Why we’re taking on TikTok

Enough is enough.

When our advocacy forced YouTube to change almost everything about the way it treats kids on its platform last October, we promised there was more where that came from. Today, it’s here. CCFC and our allies at the Center for Digital Democracy have just filed an FTC complaint against TikTok, the shortform video platform whose (literally) endless feed of jokes, dances, recipes, and “challenges” have made it one of the most popular apps for kids on the planet – with one of the most predatory business models in tech.

TikTok has already been in hot water with the FTC: just last year, the company was required to delete troves of data it had knowingly and illegally collected from thousands of children. ByteDance, TikTok’s parent company, had to pay a fine of $5.7 million, and entered a consent decree with the FTC that forbade them from collecting and using children’s data in similar ways again. At the time, CCFC and our allies were concerned that for a company valued in the billions of dollars, this fine wasn’t enough to deter future violations of children’s privacy by TikTok. We were right.

When CCFC, the Center for Digital Democracy, and our attorneys at Georgetown Law’s Institute for Public Representation conducted our own investigation this spring, we discovered that TikTok wasn’t living up to its end of the settlement. In clear violation of the Children’s Online Privacy Protection Act (COPPA), the app was still collecting and sharing the personal data of children under 13 without getting parental permission. And the problem isn’t just about ads: as our Josh Golin told The New York Times, by ensnaring underage users in its marketing apparatus, TikTok puts perhaps millions of kids at risk of sexual predation.

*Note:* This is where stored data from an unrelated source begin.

/-- A thread that must wait for room at a barrier unit leaves the command as it stands. -/
theorem execResume_none
    (h : resumeThread s p none t tr s.rec_.mode.toNat (if s.rec_.setv then some s.rec_.b else none) = none) :
    execResume s = .next s := by
  simp [execResume, recRuns, busy, op, hn, hm, h]

end Named

/-- What memory holds once a slot and then the count in a header beside it are written (19 R399). -/
theorem memWrite_slot_header {m m' : Memory} {h l w : Nat} {bs : List Byte} (hm : memWf m = true) (len : bs.length = 64)
    (apart : h + 8 ≤ l ∨ l + 64 ≤ h) (written : m' = memWrite (memWrite m l bs) h (toBytes 4 (w % 2 ^ 32))) :
    memRead m' l 64 = bs ∧ leNat (memRead m' h 4) = w % 2 ^ 32 ∧
      ∀ a, (a < h ∨ h + 4 ≤ a) → (a < l ∨ l + 64 ≤ a) → memByte m' a = memByte m a := by
  subst written
  have hslot := memWrite_wf m l bs hm
  refine ⟨?_, ?_, fun a ha hb => ?_⟩
  · rw [memRead_memWrite_apart hslot (by simp; omega), ← len, memRead_memWrite m l bs hm]
  · have head := memRead_memWrite _ h (toBytes 4 (w % 2 ^ 32)) hslot
    rw [toBytes_length] at head
    rw [head, leNat_toBytes]; omega
  · rw [memByte_memWrite_outside _ _ _ _ hslot (by simpa using ha), memByte_memWrite_outside _ _ _ _ hm (by omega)]

@[simp] theorem signalCtx_ctx (s : State) (c j : Nat) : (signalCtx s c).ctx j = s.ctx j := by rw [signalCtx_frame]; rfl
@[simp] theorem signalCtx_records (s : State) (c : Nat) : (signalCtx s c).records = s.records := by
  rw [signalCtx_frame]
@[simp] theorem signalCtx_mem (s : State) (c : Nat) : (signalCtx s c).mem = s.mem := by rw [signalCtx_frame]

@[simp] theorem faultQueue_ctx (s : State) (c : Nat) : (faultQueue s c).ctx c =
    { (setCfield s c 30 2 2).ctx c with stopped := false :: ((setCfield s c 30 2 2).ctx c).stopped } := by
  simp [faultQueue]
@[simp] theorem faultQueue_records (s : State) (c : Nat) : (faultQueue s c).records = s.records := by
  simp [faultQueue, setCfield]
@[simp] theorem faultQueue_mem (s : State) (c : Nat) : (faultQueue s c).mem = s.mem := by
  simp [faultQueue, setCfield]
theorem faultQueue_failed (s : State) (c : Nat) : cfield (faultQueue s c) c 30 2 = 2 := by
  rw [cfield, faultQueue_ctx]
  exact cfield_setCfield_same s c 2 (by omega)
theorem faultQueue_takes (s : State) {r : HeldRecord} (hk : r.kind ≠ 4) :
    queueTakes (faultQueue s r.ctx) r = false := by
  simp [queueTakes, toRing_of_ne _ hk]

/-! RESUME and RESUMEALL (19 R404, R405, R412). -/

section Resume
variable {s : State} {p : Nat} {t u : Thread} {tr : Trap} (busy : s.rec_.busy = true) (op : s.rec_.op = 1#4)
  (named : namedThread s = some (p, none, t, tr)) (hu : u = if s.rec_.setv then t.setV64 0#7 s.rec_.b else t)
include busy op named hu

theorem execResume_retry (mode : s.rec_.mode = 1#2) : execResume s = .next (recDone (resumeAt s p u u.pc) 0#2) :=
  execResume_some busy op named (by simp [mode]) (by rw [mode]; exact resumeThread_retry hu)

theorem execResume_replay (mode : s.rec_.mode = 0#2)
    (target : checkTarget s 144 (ctxOf s t) 1 (t.region.setWidth 64) = .ok ()) :
    execResume s = .next (recDone (resumeAt s p { u with replays := t.replays + 1, ending := false }
      (t.region.setWidth 64)) 0#2) := by
  obtain ⟨-, hregion, hreplays, hteam⟩ := withValue_frame hu
  rw [← hregion, ctxOf, teamOf, ← hteam] at target
  rw [← hregion, ← hreplays]
  refine execResume_some busy op named (by simp [mode]) ?_
  rw [mode]
  exact (resumeThread_replay hu).trans (congrArg some (replayThread_ok target))

variable {p0 p1 : Word} {i : Instr} (mode : s.rec_.mode = 2#2) (here : peek s p u = some (p0, p1, i))
include mode here

theorem execResume_continue (cause : tr.cause ≠ .promiseMiss) : execResume s = .next (recDone (resumeAt s p
    { u with ending := false } (nextPc t.pc (Decode.parcelCount p0))) 0#2) := by
  refine execResume_some busy op named (by simp [mode]) ?_
  rw [← (withValue_frame hu).1, ← afterPc_of_peek here, mode]
  exact resumeThread_continue hu cause

variable {loc : Nat} (cause : tr.cause = .promiseMiss) (bar : tr.bar = some loc)
include cause bar

theorem execResume_missDone (passed : barPhase (barRead s loc) ≠ tr.info0.extractLsb' 0 4) :
    execResume s = .next (recDone (resumeAt s p u (nextPc t.pc (Decode.parcelCount p0))) 0#2) := by
  refine execResume_some busy op named (by simp [mode]) ?_
  rw [← (withValue_frame hu).1, ← afterPc_of_peek here, mode]
  exact (resumeThread_miss hu cause).trans (continueMiss_done bar passed)

theorem execResume_missWaits (waits : barPhase (barRead s loc) = tr.info0.extractLsb' 0 4) (room : barRoom s loc = true) :
    execResume s = .next (recDone (State.setThr
      { s with barWaiters := s.barWaiters ++ [⟨loc, tr.info0.extractLsb' 0 4, p, none⟩] } p
      { u with status := .parked (.barrier loc (tr.info0.extractLsb' 0 4)), replay := false
               npc := nextPc t.pc (Decode.parcelCount p0) }) 0#2) := by
  refine execResume_some busy op named (by simp [mode]) ?_
  rw [← (withValue_frame hu).1, ← afterPc_of_peek here, mode]
  exact (resumeThread_miss hu cause).trans (continueMiss_waits bar waits room)

omit here in
theorem execResume_missFull (waits : barPhase (barRead s loc) = tr.info0.extractLsb' 0 4) (slice : isSlice loc = true)
    (full : barRoom s loc = false) : execResume s = .next s := by
  refine execResume_none busy op named (by simp [mode]) ?_
  rw [mode]
  exact (resumeThread_miss hu cause).trans (continueMiss_full bar waits slice full)

end Resume

theorem recDone_thr (s : State) (st : BitVec 2) (p : Nat) : (recDone s st).thr p = s.thr p := rfl

theorem execResumeall_breakpoint {s : State} {p : Nat} {t : Thread} {tr : Trap} (busy : s.rec_.busy = true)
    (op : s.rec_.op = 2#4) (one : trapped s s.rec_.ctx.toNat = [(p, none, t, tr)]) (ht : s.thr p = some t)
    (hc : tr.cause = .breakpoint) : execResumeall s = .next (recDone (resumeAt s p t t.pc) 0#2) := by
  have retry : resumeThread s p none t tr (defaultMode tr) none = some (resumeAt s p t t.pc) := by
    rw [defaultMode, hc]; rfl
  simp [execResumeall, recRuns, busy, op, recCtx, one, whoGet, ht, retry]

/-! PREEMPT and RESTART (19 R412, R413). -/

/-- A context in a state of pre-emption, with a deadline or none. -/
def setPreemption (s : State) (c v : Nat) (d : Option Nat) : State :=
  (setCfield s c 921 2 v).setCtx c { (setCfield s c 921 2 v).ctx c with deadline := d }

theorem setPreemption_pstate (s : State) (c : Nat) {v : Nat} (h : v < 4) (d : Option Nat) :
    pstate (setPreemption s c v d) c = v := by
  have set := cfield_setCfield_same s c v (off := 921) (w := 2) (by omega)
  rw [Nat.mod_eq_of_lt (by omega)] at set
  rw [pstate, setPreemption, cfield_setCtx]; exact set
theorem setPreemption_deadline (s : State) (c v : Nat) (d : Option Nat) :
    ((setPreemption s c v d).ctx c).deadline = d := by
  rw [setPreemption, State.ctx_setCtx]

theorem execPreempt_waits {s : State} (h : retiring s s.rec_.ctx.toNat = true) : execPreempt s = .next s := by
  simp [execPreempt, recCtx, h]

theorem execPreempt_sets {s : State} {c : Nat} (busy : s.rec_.busy = true) (hc : c = s.rec_.ctx.toNat)
    (op : s.rec_.op = 3#4) (retired : retiring s c = false) (state : pstate s c ≠ 1) :
    execPreempt s = .next (recDone (setPreemption s c 1
      (some (s.chron + (if cfield s c 896 24 = 0 then 2000 else cfield s c 896 24) * 1000))) 0#2) := by
  subst hc
  simp [execPreempt, recRuns, busy, op, recCtx, retired, state, setPreemption]

theorem execRestart_clears {s : State} {c : Nat} (busy : s.rec_.busy = true) (hc : c = s.rec_.ctx.toNat)
    (op : s.rec_.op = 4#4) :
    execRestart s = .next (recDone (setPreemption s c 0 none) 0#2) := by
  subst hc
  simp [execRestart, recRuns, busy, op, recCtx, setPreemption]

theorem execPreemptDrained_reports {s : State} {c : Nat} (state : pstate s c = 1)
    (drained : ∀ e ∈ s.teams, e.2.ctx = c → e.2.saved ≠ none) :
    execPreemptDrained c s = .next (report (setPreemption s c 2 none) c 22
      (s.teams.filter fun e => e.2.ctx == c).length 0) := by
  have gone : residents s c = [] := by
    refine List.filter_eq_nil_iff.2 fun e he => ?_
    simp only [Bool.and_eq_true, beq_iff_eq, Option.isNone_iff_eq_none, not_and]
    exact drained e he
  simp [execPreemptDrained, state, gone, setPreemption]

end Sys2Proof.Machine
end

section
/-! SUPPORT. What a forced reset leaves alone before its own report: the reports held and the queues' descriptors
(19 R414). -/

namespace Sys2Proof.Machine

/-- The reports a state holds (19 R401, Table 5): its records of kind 3. -/
def reports (s : State) : List HeldRecord := s.records.filter (·.kind == 3)

/-- What every step of a forced reset but the failing of its queues leaves alone: the reports held, and the descriptor of
every queue (19 R414). -/
structure KeepsReports (s s' : State) : Prop where
  reports : reports s' = reports s
  descs : ∀ q, (s'.queue q).desc = (s.queue q).desc

namespace KeepsReports

theorem refl (s : State) : KeepsReports s s := ⟨rfl, fun _ => rfl⟩

theorem trans {a b c : State} (h : KeepsReports a b) (k : KeepsReports b c) : KeepsReports a c :=
  ⟨k.reports.trans h.reports, fun q => (k.descs q).trans (h.descs q)⟩

/-- `trans` with the later step first, which gives the state between. -/
theorem after {a b c : State} (k : KeepsReports b c) (h : KeepsReports a b) : KeepsReports a c := h.trans k

theorem of_eq {s s' : State} (hr : s'.records = s.records) (hq : s'.queues = s.queues) : KeepsReports s s' :=
  ⟨by rw [Machine.reports, Machine.reports, hr], fun q => by rw [State.queue, State.queue, hq]⟩

theorem foldl {α : Type} {f : State → α → State} (h : ∀ s x, KeepsReports s (f s x)) (l : List α) (s : State) :
    KeepsReports s (l.foldl f s) := by
  induction l generalizing s with
  | nil => exact refl s
  | cons x r ih => exact (h s x).trans (ih _)

theorem ite {p : Prop} [Decidable p] {s a b : State} (ha : KeepsReports s a) (hb : KeepsReports s b) :
    KeepsReports s (if p then a else b) := by
  split
  · exact ha
  · exact hb

end KeepsReports

/-! Memory, cores, threads, contexts and packets. -/

theorem write_keepsReports (s : State) (a : Nat) (bs : List Byte) (p : Bool) :
    KeepsReports s (s.write a bs p) :=
  .of_eq rfl rfl
theorem setCore_keepsReports (s : State) (c : Nat) (x : CoreState) : KeepsReports s (s.setCore c x) := .of_eq rfl rfl
theorem setCtx_keepsReports (s : State) (c : Nat) (x : Ctx) : KeepsReports s (s.setCtx c x) := .of_eq rfl rfl

/-- A queue whose other fields alone change keeps its descriptor. -/
theorem setQueue_keepsReports {s : State} {q : Nat} {x : Queue} (h : x.desc = (s.queue q).desc) :
    KeepsReports s (s.setQueue q x) where
  reports := rfl
  descs j := by
    by_cases hj : j = q
    · subst hj; rw [State.queue_setQueue, h]
    · rw [State.queue, State.setQueue_queues, mget_mset_ne _ _ hj]; rfl

theorem chargeAll_keepsReports (s : State) (c : Nat) (l : List (Nat × Nat)) : KeepsReports s (chargeAll s c l) := by
  rw [chargeAll_frame]; exact .of_eq rfl rfl
theorem chargeDram_keepsReports (s : State) (c loc n : Nat) : KeepsReports s (chargeDram s c loc n) :=
  .ite (setCtx_keepsReports ..) (.refl s)
theorem whoSet_keepsReports (s : State) (p : Nat) (team : Option Nat) (t : Thread) :
    KeepsReports s (whoSet s p team t) := by
  unfold whoSet
  split
  · exact .of_eq rfl rfl
  · split
    · exact .of_eq rfl rfl
    · exact .refl s

/-! Records of devices. -/

theorem countLost_keepsReports (s : State) (c : Nat) : KeepsReports s (countLost s c) := by
  unfold countLost
  dsimp only
  split
  · exact .ite (setCtx_keepsReports ..) ((setCtx_keepsReports ..).trans (write_keepsReports ..))
  · exact setCtx_keepsReports ..

/-- A device record is no report. -/
theorem deviceRecord_keepsReports (s : State) (unit c cause sub addr i0 i1 i2 : Nat) :
    KeepsReports s (deviceRecord s unit c 2 cause sub addr i0 i1 i2) :=
  .ite (.ite (.refl s) (countLost_keepsReports ..)) ⟨by simp [reports], fun _ => rfl⟩

theorem lostRecord_keepsReports (s : State) (c loc : Nat) :
    KeepsReports s (lostRecord s c loc) :=
  deviceRecord_keepsReports ..
theorem store_keepsReports (s : State) (c loc : Nat) (bs : List Byte) (p : Bool) :
    KeepsReports s (store s c loc bs p) :=
  .ite (lostRecord_keepsReports ..) (write_keepsReports ..)
theorem failureRecord_keepsReports (s : State) (p : Packet) (sub st : Nat) :
    KeepsReports s (failureRecord s p sub st) :=
  deviceRecord_keepsReports ..
theorem conflictRecord_keepsReports (s : State) (c cell : Nat) (t : Trap) :
    KeepsReports s (conflictRecord s c cell t) :=
  deviceRecord_keepsReports ..
theorem queueRecord_keepsReports (s : State) (c q reason rd : Nat) : KeepsReports s (queueRecord s c q reason rd) :=
  deviceRecord_keepsReports ..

Our complaint, which is supported by a coalition of 20 leading advocacy organizations, details TikTok’s ongoing violations of children’s privacy. In addition to failing to delete the personal information it collected from children under 13 before 2019 – a clear violation of the settlement – TikTok has taken a page right out of YouTube’s (failed!) playbook: the company claims it doesn’t need to get parental permission, because “regular” TikTok accounts are for users 13 and up. Kids under 13, TikTok says, can only sign up for “younger users” accounts, which have very limited functionality: they can’t upload videos or message other users, two core elements of the app.

But our investigation found that neither the new privacy policy nor the new “younger user” accounts are good enough. Kids who are frustrated by the limited functionality of the “young” version of the app can easily lie about their age. (All they have to do is re-register for the app with a fake birthday!) As a result, there are a ton of kids under 13 on TikTok, including many of the app’s most popular “stars.”

Even if kids do stick with “younger user” accounts, TikTok still collects and uses their data in ways that violate the law – the app’s key feature, the algorithmically-curated video feed, collects heaps of data about what kids watch and for how long in order to make the “experience” (of interminable, persuasively-designed scrolling) more “enjoyable.”  Using AI to collect unknowable amounts of information about kids, and then using that information to keep kids on their devices as long as possible in order to serve them ads, isn’t just creepy. It’s illegal unless you get parental permission – and TikTok doesn’t even try to do that.

The truth is, TikTok profits so much from the presence of kids on their platform that last year’s $5.7 million fine is meaningless – like YouTube and Facebook before them, they can write off that kind of penalty as a cost of doing business. That’s why we’re calling on the FTC not only to sanction TikTok and hold its executives accountable, but to enact the maximum penalties allowed by law — $42,530 per violation, which could amount to billions of dollars. And until TikTok can adopt an effective age verification policy and actually be COPPA-compliant, we’re urging the FTC to prevent TikTok from registering any new users in the US.

Tech industry and business pundits may fret that sanctions of this kind could upend, or even destroy, TikTok’s business model. To that we say: good. With kids across the world now forced to connect with their friends in an online-only world, Big Tech profiteers like TikTok cannot be allowed to exploit kids any longer. Now is the time to upend a business model that exposes children to increased surveillance, invasive targeted advertising, inappropriate content, and sexual predation. Now is the time to upend every business model that puts the profits of multibillion dollar companies ahead of kids’ privacy, wellbeing, and safety.

Enough is enough, and we’ve had enough.